0001828536-26-000022
SEC filingRevenue surged 341% to $203.7M, driven by EPC project ramp-up, with gross margin improving to 23.6% on higher-margin IP licensing.
Energy Vault Holdings, Inc. is an energy storage solutions company that delivers a diversified portfolio of proprietary gravity, battery, and green hydrogen-based technologies, supported by technology-agnostic energy management software and integration capabilities. Beginning in 2024, the company initiated a multi-year transition from primarily project delivery through build-and-transfer and licensing toward an integrated model that includes selectively developing, owning, and operating energy storage assets, while continuing to provide technology, integration, software, and long-term services to customers.

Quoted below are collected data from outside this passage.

-- ==== Sys2Proof/Laws/Timers.lean ====
section
/-! SUPPORT. When a timer has run out, a turn or the end of a silent round is due, and what the quiet measure does in one bt. -/

namespace Sys2Proof.Laws

open Sys2Proof Sys2Proof.Machine

/-! ## Timers -/

@[simp] theorem timerOut_none (limit : Nat) : timerOut limit none = false := rfl

@[simp] theorem timerOut_some (limit n : Nat) : timerOut limit (some n) = decide (limit ≤ n) := rfl

theorem timerOut_iff {limit : Nat} {t : Option Nat} (h : 0 < limit) : timerOut limit t = true ↔ limit ≤ t.getD 0 := by
  cases t <;> simp [timerOut]; omega

/-! ## Turns -/

theorem turnDue_iff (a : Arbiter) :
    a.turnDue = true ↔ a.state = .round ∧ a.turnMade = false ∧ a.roundTimer = 24 + 16 * a.ownPosition := by
  simp [Arbiter.turnDue, positionStart, Config.guard, Config.positionStep, and_assoc, Nat.mul_comm]

theorem silenceDue_iff (a : Arbiter) :
    a.silenceDue = true ↔ a.state = .round ∧ 24 + 16 * a.positions ≤ a.roundTimer := by
  have : a.silentLength = 24 + 16 * a.positions := by
    simp [Arbiter.silentLength, positionStart, Config.guard, Config.positionStep, Nat.mul_comm]
  simp [Arbiter.silenceDue, this]

/-! ## The quiet measure -/

theorem quietNext_le (l : Line) : l.quietNext ≤ 20 := Nat.min_le_left _ _

theorem quietNext_mono {l : Line} (h : l.quiet ≤ 20) : l.quiet ≤ l.quietNext := by
  simp only [Line.quietNext, Config.quietTime]; omega

theorem tickLine_off {s : State} (h : s.line.state = .off) : s.tickLine = s.line := by simp [State.tickLine, h]

/-- Off the own frame a bit time moves the quiet measure alone, wherever receive is enabled (R2). -/
theorem tickLine_quiet {s : State} (h : s.line.state ≠ .off) (g : s.line.state ≠ .sending) :
    s.tickLine = { s.line with quiet := s.line.quietNext } := by
  unfold State.tickLine
  split <;> simp_all

@[simp] theorem afterOwnFrame_state (l : Line) (q : Nat) : (l.afterOwnFrame q).state = .idle := rfl
@[simp] theorem afterOwnFrame_quiet (l : Line) (q : Nat) : (l.afterOwnFrame q).quiet = q := rfl
@[simp] theorem afterOwnFrame_driven (l : Line) (q : Nat) : (l.afterOwnFrame q).driven = [] := rfl
@[simp] theorem afterOwnFrame_txen (l : Line) (q : Nat) : (l.afterOwnFrame q).txen = false := rfl
@[simp] theorem afterOwnFrame_txd (l : Line) (q : Nat) : (l.afterOwnFrame q).txd = true := rfl

@[simp] theorem line_off_state (l : Line) : l.off.state = .off := rfl
@[simp] theorem line_off_quiet (l : Line) : l.off.quiet = l.quiet := rfl
@[simp] theorem line_off_rxCheck (l : Line) : l.off.rxCheck = l.rxCheck := rfl
@[simp] theorem line_off_txCheck (l : Line) : l.off.txCheck = l.txCheck := rfl

end Sys2Proof.Laws
end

The Business section does not disclose formal reporting segments. The company describes its business as encompassing both third-party project delivery (EPC and EEQ models) and an Own & Operate strategy through its Asset Vault platform. No revenue share by segment is provided.
Energy Vault's product portfolio includes B-VAULT (electrochemical BESS for short-duration, 1-4 hours, with AC/DC configurations and the new B-VAULT FlexGrid for 2-25 MW applications), G-VAULT (gravity energy storage for longer-duration, using lifting and lowering composite blocks or water), and H-VAULT (hydrogen or hybrid systems integrating fuel cells with batteries, as deployed at the Calistoga Resiliency Center). Software solutions include VaultOS Energy Management System for real-time monitoring and dispatch, Vault-Bidder (AI-driven bidding optimization), and Vault-Manager (asset performance analytics). The Asset Vault platform was launched in 2025 as a majority-owned subsidiary to develop, build, own, and operate projects.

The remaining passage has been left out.